KISTI: Pushing Science and Technology Boundaries

With Intel® Xeon® Scalable processors, NURION is the largest supercomputer in South Korea.

At a Glance:

  • Korea Institute of Science and Technology Information (KISTI) has been contributing to the development of Korea’s science and technology industry through world-class supercomputing and a global research network.

  • Equipped with Intel® Xeon® Scalable processors and Intel® Omni-Path Architecture (Intel® OPA), NURION is the largest supercomputer in South Korea and designed to provide the resources to achieve scientific breakthroughs for a wide array of increasingly complex, data-intensive challenges across modeling, simulation, analytics, and AI.


Executive Summary
No longer strictly focused on computationally intensive workloads, modern HPC centers need performant yet general-purpose systems that can address the many challenging and conflicting resource demands required to achieve scientific breakthroughs across a wide array of increasingly complex memory and data-intensive research projects. Further, world-class supercomputers such as the Korea Institute of Science and Technology Information (KISTI) NURION system are also flagship technology tools procured by an organization to provide for the future—be it in science or to meet the economic needs of a region.

According to Dr. Hee-yoon Choi (KISTI president), “KISTI will grow with the industry, academy, and institute community as a central organization to support the dynamic science and technology data ecosystem which, shares data and creates value, laying a foundation for Korea’s innovation growth”1. Equipped with Intel® Xeon® Scalable and Intel® Xeon Phi™ processors linked via an Intel® Omni-Path Architecture (Intel® OPA) communications fabric, the NURION 146-rack Cray* CS500 cluster was procured to expand and increase the pace of innovative R&D. It is the largest supercomputer in South Korea and currently the 13th fastest supercomputer in the world2.

Scalability and the need to solve large-scale PDE problems which, involve sparse matrix operations were key technology motivators in the KISTI procurement of a powerful new leadership class supercomputer. Very simply, researchers had outgrown and needed to move beyond the existing decade old TACHYON-II cluster.

Materials research is one of the application areas that KISTI has focused on as a leading HPC R&D institute, since it has the strong potential to lead advanced semiconductor device design that is important for national competitiveness of South Korea. In particular, KISTI has pursued the ability to simulate large-scale solid atomic structures with HPCs.

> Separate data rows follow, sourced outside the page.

-- ==== Sys2Proof/Machine/Switch.lean ====
section
/-!
DEFINITION. The switch core and the output scheduler (R117 to R142): acceptance, queues, matching, marking and sampling.
-/

namespace Sys2Proof.Machine

/-! Acceptance (R118 to R121). -/

/-- The packet whose bytes are given (R112, Tables 04-1 and 04-3). -/
def parsePkt (bs : List Byte) : Pkt :=
  let word := fun k => BitVec.ofNat 64 (leNat ((bs.drop (8 * k)).take 8))
  let len := bits (word 1) 52 12
  let t := bs.drop (32 + padLen len)
  let pad := (bs.drop (32 + len)).take (padLen len - len)
  { h0 := word 0, h1 := word 1, h2 := word 2, h3 := word 3, data := (bs.drop 32).take len,
    e2e := BitVec.ofNat 32 (leNat (t.take 4)), aux := BitVec.ofNat 24 (leNat ((t.drop 4).take 3)),
    tflags := (t.drop 7).headD 0#8, pad := if pad.all (· == 0#8) then [] else pad }

/-- Checks 1 to 4 of Table 04-5 on a first cell. -/
def framingOk (x : Pkt) (slot : List Byte) : Bool :=
  x.ver == 1 && x.hcrc == (crc16 (slot.take 30)).toNat && decide (x.rvc ≤ 2) && decide (x.len ≤ 2048)

/-- Whether a kind is assigned and its class permitted (Table 04-2). -/
def kindOk (kind tc : Nat) : Bool :=
  match kind with
  | 1 | 2 | 3 => true
  | 8 | 9 | 10 => tc == 1
  | 0x10 | 0x11 => tc == 3
  | _ => false

/-- The highest HOPS (Table 04-10): values below 4 act as 4. -/
def Dev.hopMax (d : Dev) : Nat := max 4 (d.fld F.SWC_CFG_HOP_MAX 0)

/-- Whether a slot is idle (R79). -/
def idleSlot (bs : List Byte) : Bool := bs.all (· == 0#8)

/-- Where a packet goes by the tables now in force. A collective packet takes no route choice: it goes to its unit, or to the tree
port `via` that it is sent on (R301); a device whose ID is not valid carries only direct packets (R144). -/
def Dev.routeOf (d : Dev) (x : Pkt) (via : Option Nat) (inp rvc : Nat) : Route :=
  let col := x.kind == 8 || x.kind == 9 || x.kind == 0xA
  match via with
  | some p => if d.flag F.RTE_ID_VALID 0 then .out p 0 false else .none
  | none =>
    if col && decide (inp < 128) then
      (if d.flag F.RTE_ID_VALID 0 then .deliver (if x.kind = 0xA then 159 else 152 + x.psn % 4) else .none)
    else d.route x inp rvc

/-- The first cell of a packet whose framing is good: the packet is gathered, the content checks are noted, and so is the route
that the tables of the tick give it (R34). -/
def Dev.beginPacket (d : Dev) (p : Nat) (x : Pkt) (slot : List Byte) : Dev :=
  let bad := if !kindOk x.kind x.tc then 1 else if d.hopMax < x.hops + 1 then 2 else 0
  let n := (40 + padLen x.len + 255) / 256
  let t := d.clk.tick.toNat
  let r := d.routeOf { x with h0 := putBits x.h0 50 5 (x.hops + 1) } none p x.rvc
  let d := d.modLnk p fun l =>
    { l with cells := [slot], need := n, bad := bad, resync := false, hdrTick := t, hdrRoute := r }
  (d.charge p 0 n).setOcc p x.vc (d.occ p x.vc + 1)

/-- The virtual channel of the packet being gathered. -/
def Dev.rxVc (d : Dev) (p : Nat) : Nat := (parsePkt ((d.lnk p).cells.headD [])).vc

/-- Moves the waiting slots that belong to the packet at hand into it. -/
def Dev.gather (d : Dev) (p : Nat) : Dev :=
  let l := d.lnk p
  let k := min (l.need - l.cells.length) l.slots.length
  let v := d.rxVc p
  (d.modLnk p fun l => { l with cells := l.cells ++ l.slots.take k, slots := l.slots.drop k }).setOcc p v (d.occ p v + k)

/-- Seeks the next packet among the waiting slots: idle slots pass and end a resynchronisation; a first cell that fails a
framing check is discarded with the slots after it (R119). -/
def Dev.seekHeader : List (List Byte) → Dev → Nat → Dev
  | [], d, p => d.modLnk p fun l => { l with slots := [] }
  | s :: rest, d, p =>
    if idleSlot s then Dev.seekHeader rest (d.modLnk p fun l => { l with resync := false }) p
    else
      let x := parsePkt s
      if framingOk x s then
        ((d.modLnk p fun l => { l with slots := rest }).beginPacket p x s).gather p
      else if (d.lnk p).resync then Dev.seekHeader rest d p
      else
        let d := d.modLnk p fun l => { l with resync := true }
        Dev.seekHeader rest ((d.count 2 (7 * p + 2)).raise 0x0801 [p]).fault1 p

/-- PACKET_HEADER_ACCEPT: the acceptance checks of the next first cell (Table 04-5). -/
def execPacketHeaderAccept (p : Port) (s : State) : Host.Outcome State Fault Refusal :=
  s.run fun d => if (d.lnk p.val).cells.isEmpty then Dev.seekHeader (d.lnk p.val).slots d p.val else d

/-- The content failure of a packet at input `q`: counted and raised, its buffer freed (R120, R121). -/
def Dev.contentFail (d : Dev) (q bad : Nat) : Dev :=
  (if bad = 2 then (d.count 2 (7 * q + 4)).raise 0x0803 [q] else (d.count 2 (7 * q + 3)).raise 0x0802 [q]).fault1

/-- A packet has no route: TC2 and TC3 cause a link notice, and the buffer is freed (R159). -/
def Dev.unrouted (d : Dev) (x : QPkt) : Dev :=
  let d := d.uncharge x
  if 2 ≤ x.pkt.tc then (d.notify 0xFF 0 [] [(x.pkt, false)]).1 else d

/-- Puts a routed packet in its virtual output queue (R126). A TC2 or TC3 packet for a port that is down is dropped at once,
and a TC0 or TC1 packet is held (R107, R108). -/
def Dev.enqueue (d : Dev) (x : QPkt) : Dev :=
  if x.out < 128 ∧ d.linkState x.out = 0 ∧ 2 ≤ x.pkt.tc then (d.uncharge x).loseAt x.out [(x.pkt, false)]
  else
    let d := { d with swc := { d.swc with queue := d.swc.queue ++ [x] } }
    let d := d.deepen x.out x.cls x.pkt.cells
    if x.out < 128 ∧ d.linkState x.out = 0 then d.setFld F.LNK_STATUS_HELD x.out 1 else d

/-- An accepted packet joins the queue of the output that its route gives, at its enqueue time (R126, R157, R159). -/
def Dev.letIn (d : Dev) (x : Pkt) (r : Route) (inp part ivc cyc tick : Nat) : Dev :=
  let q : QPkt := { pkt := x, inp := inp, out := 0, cls := schedClass x, enq := d.cycles cyc, part := part,
                    ivc := ivc, tick := tick }
  let col := x.kind == 8 || x.kind == 9 || x.kind == 0xA
  match r with
  | .none => ((d.count 3 2).raise 0x0A01 [inp]).unrouted q
  | .limit => ((d.count 3 3).raise 0x0A02 [inp]).unrouted q
  | .deliver o => d.enqueue { q with out := o }
  | .out p v nmin =>
    let d := if col then d else d.count 3 (if nmin then 1 else 0)
    d.enqueue { q with out := p, pkt := setHop x v nmin }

Dr. Soonwook Hwang (General Director and Principal Researcher, Division of National Supercomputing at KISTI) explains, “Electronic structure simulation of realistically sized solid structures is quite critical to help experimentalists who work on designs of new materials or advanced electronic devices. With large-scale simulations, we expect to cover design factors for nanoscale devices with large-scale simulations that can predict physical behaviors of solid structures having up to several million atoms.”

Efficiently utilizing the large amount of many- and multi-core processors at scale as well as chip-level vector parallelism requires both detailed scientific and engineering knowledge. While KISTI has been firmly keeping the leadership of HPC R&D in South Korea during last decade with Tachyon-II cluster, the new NURION introduced new levels of technology. Dr. Hwang explains, “Our Intel® Parallel Computing Center (Intel® PCC) project has served as a great opportunity for us to better understand and utilize the many- and multi-core Intel® processors. With the NURION system, now we are ready to broaden the leadership of HPC R&D in the Republic of Korea.”

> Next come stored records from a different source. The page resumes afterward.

/-- Bytes of source data in packet `k`: offset and length in the source. -/
def Op.src (o : Op) (k : Nat) : Nat × Nat :=
  match o.kind with
  | 1 | 2 => (2048 * k, min 2048 (o.len - 2048 * k))
  | 5 => if k = 0 then (0, min 2016 o.len) else (2048 * k - 32, min 2048 (o.len + 32 - 2048 * k))
  | _ => (0, 0)

/-- Whether packet `k` carries source data that must be read. -/
def Op.needsRead (o : Op) (k : Nat) : Bool := o.inl.isNone && (o.src k).2 != 0

/-- The data of packet `k`, when it is at hand, and whether it is bad. -/
def Op.dataOf (o : Op) (k : Nat) : Option (List Byte × Bool) :=
  match o.inl with
  | some bs => some ((bs.drop (o.src k).1).take (o.src k).2, false)
  | none => if o.needsRead k then Tbl.get o.data k else some ([], false)

/-- Packet `k` of an operation: OP, SEG, GEN, KEY, OFFSET and payload (Tables 06-3 and 06-4, R244 to R246, R269). -/
def Op.packet (o : Op) (k : Nat) (bs : List Byte) : Nat × Nat × Nat × Nat × Nat × List Byte :=
  match o.kind with
  | 1 => (1, segOf k o.npk, o.rgen, o.rkey, o.roff + 2048 * k, bs)
  | 2 =>
    if k + 1 = o.npk then (2, segOf k o.npk, o.rgen, o.imm, o.rkey, [])
    else (1, segOf k o.npk, o.rgen, o.rkey, o.roff + 2048 * k, bs)
  | 3 => (3, 0, o.rgen, o.rkey, o.roff, leBytes 4 o.len ++ List.replicate 4 0#8)
  | 4 => (5, 0, o.rgen, o.rkey, o.roff, leBytes 1 o.akind ++ List.replicate 7 0#8 ++ leBytes 8 o.opnd.toNat ++
      leBytes 8 (if o.akind = 2 then o.swap.toNat else 0))
  | _ => (7, segOf k o.npk, 0, 0, 2048 * k, if k = 0 then o.hdr ++ bs else bs)

/-- An operation with nothing set but its kind and owner. -/
def Op.blank (own : Owner) (kind : Nat) : Op :=
  { id := 0, own := own, kind := kind, len := 0, laddr := 0, xctx := 0, roff := 0, rkey := 0, rgen := 0, imm := 0,
    akind := 0, opnd := 0#64, swap := 0#64, hdr := [], inl := none, poison := false, ackReq := true, first := 0,
    nsent := 0, reading := [], data := [], got := [], placing := [], val := 0#64, synd := none, fault := 0,
    retried := false, tick := none }

/-- Changes operation `id` of a connection. -/
def Conn.modOp (c : Conn) (id : Nat) (f : Op → Op) : Conn := { c with ops := c.ops.map fun o => if o.id = id then f o else o }

/-- Gives an operation to a connection, after those it has. -/
def Dev.addOp (d : Dev) (n : Nat) (o : Op) : Dev :=
  let o := { o with id := d.trn.nextOp }
  let d := { d with trn := { d.trn with nextOp := d.trn.nextOp + 1 } }
  (d.modConn n fun c => { c with ops := c.ops ++ [o] }).touch n

/-- Makes the read of packet `k` of an operation. A local translation fault is noted on the operation (R224). -/
def Dev.readSource (d : Dev) (n : Nat) (o : Op) (k : Nat) : Dev :=
  let (off, len) := o.src k
  let set := fun (d : Dev) (x : Option (List Seg)) => d.modConn n fun c => c.modOp o.id fun o =>
    { o with reading := Tbl.set o.reading k x }
  match d.ask (Access.make (.src n o.id k) o.xctx (o.laddr + off) len 1 3 none) with
  | (.go segs, d) => set d (some segs)
  | (.wait, d) => set d none
  | (.fault st, d) => d.modConn n fun c => c.modOp o.id fun o =>
      { o with fault := st, reading := Tbl.erase o.reading k, data := Tbl.set o.data k ([], true) }

/-- Makes the reads that the packets within the window of 256 still need (R187). DEDUCED, unsafe (assumption 64). -/
def Dev.readAhead (d : Dev) (n : Nat) : Dev :=
  let c := d.conn n
  let room := 256 - (c.sndNxt - c.sndUna)
  let want := (c.ops.flatMap fun o => ((List.range (min (o.npk - o.nsent) room)).map fun i => (o, o.nsent + i))).take room
  want.foldl (fun (d : Dev) (x : Op × Nat) =>
    if x.1.needsRead x.2 && (Tbl.get x.1.reading x.2).isNone && (Tbl.get x.1.data x.2).isNone then d.readSource n x.1 x.2 else d) d

/-- The operation that holds a sequence number, with the packet's place in it. -/
def Conn.opAt (c : Conn) (psn : Nat) : Option (Op × Nat) :=
  (c.ops.find? fun o => decide (o.first ≤ psn ∧ psn < o.first + o.nsent ∧ 0 < o.nsent)).map fun o => (o, psn - o.first)

/-- Marks PSNs to be sent again, in order; their source data is read again (R189, R542). -/
def Dev.resend (d : Dev) (n : Nat) (psns : List Nat) : Dev :=
  let d := d.modConn n fun c => { c with resend := psns }
  psns.foldl (fun (d : Dev) (p : Nat) =>
    match (d.conn n).opAt p with
    | none => d
    | some (o, k) =>
      if o.needsRead k then
        let d := d.modConn n fun c => c.modOp o.id fun o =>
          { o with data := Tbl.erase o.data k, reading := Tbl.erase o.reading k }
        d.readSource n o k
      else d) d

/-- PSNs from SND_UNA that are unacknowledged and whose selective bit is clear (R189). -/
def Conn.unacked (c : Conn) : List Nat :=
  ((List.range (c.sndNxt - c.sndUna)).filter fun i => !c.sackMap.getLsbD i).map fun i => c.sndUna + i

/-- Everything a resend covers: awaited requests below SND_UNA and the unacknowledged (R189). -/
def Conn.lost (c : Conn) : List Nat := (c.awaited.filter fun p => decide (p < c.sndUna)) ++ c.unacked

/-- RATE_MAX of a traffic class, and RATE_MIN: values above RATE_MAX act as RATE_MAX (Table 06-18). -/
def Dev.rateMax (d : Dev) (tc : Nat) : Nat := d.fld F.TRN_RC_RATE_RATE_MAX tc
def Dev.rateMin (d : Dev) (tc : Nat) : Nat := min (d.rateMax tc) (d.fld F.TRN_RC_RATE_RATE_MIN tc)

/-- The rate in force: RATE_MAX while rate control is off (R203). -/
def Dev.rateOf (d : Dev) (c : Conn) : Nat :=
  if d.flag F.TRN_RC_EN c.tc then max (d.rateMin c.tc) (min (d.rateMax c.tc) c.rate) else d.rateMax c.tc

/-- The timer of R189: the earliest last send among SND_UNA and the awaited requests, or the start of its present run, when it
runs. -/
def Conn.timerBase (c : Conn) : Option Nat :=
  let ps := (if c.sndUna ≠ c.sndNxt then [c.sndUna] else []) ++ c.awaited
  match ps with
  | [] => none
  | p :: ps => some (max c.timer (ps.foldl (fun m p => min m (Tbl.getD c.sent p 0)) (Tbl.getD c.sent p 0)))

/-- RTO in core cycles: 1 µs is 1,600. -/
def Conn.rtoCycles (c : Conn) : Nat := c.rto * 1600

/-! Numbers. -/

/-- The next number never used of a tier, if it is usable. -/
def Dev.unused (d : Dev) : Option Nat :=
  (List.range 16).findSome? fun r =>
    let n := Tbl.getD d.trn.fresh r 0
    if n < 2 ^ 20 ∧ d.usable (r * 2 ^ 20 + n) then some (r * 2 ^ 20 + n) else none

/-- Takes a number for a new connection: one never used, else the one freed least recently (R173). -/
def Dev.allocConn (d : Dev) : Option (Nat × Dev) :=
  match d.unused with
  | some n => some (n, { d with trn := { d.trn with fresh := Tbl.set d.trn.fresh (n / 2 ^ 20) (n % 2 ^ 20 + 1) } })
  | none =>
    match d.trn.freed.find? d.usable with
    | some n => some (n, { d with trn := { d.trn with freed := d.trn.freed.erase n } })
    | none => none

end Sys2Proof.Machine
end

The Intel PCC collaborative effort has paid off with quick returns as KISTI researchers have already achieved significant success even though NURION was just recently installed and is just starting to be made available to public users.

The Intel PCC project has focused on developing a software package for tight-binding simulations of large-scale electronic structures. Dr. Hoon Ryu (Intel PCC Lead and Principal Researcher, Center for Applied Scientific Computing at KISTI) notes, “The code is useful for advanced semiconducting devices, which is a key national business of South Korea.” KISTI was the first Intel PCC in the Asia-Pacific area starting in 2013.

Dr. Ryu continues, “This work basically needs to solve a Schrödinger equation that normally involves nanostructures consisting of tens of millions of atoms, which are numerically described with system matrices of a billion degrees of freedom. As a result, scalable processors are definitely needed with parallelization of core numerical operations including eigenvalue problems involving large-scale system matrices. With Intel Xeon Phi processors, we are able to drive a huge reduction of end-to-end simulation times for millions of atomic systems.”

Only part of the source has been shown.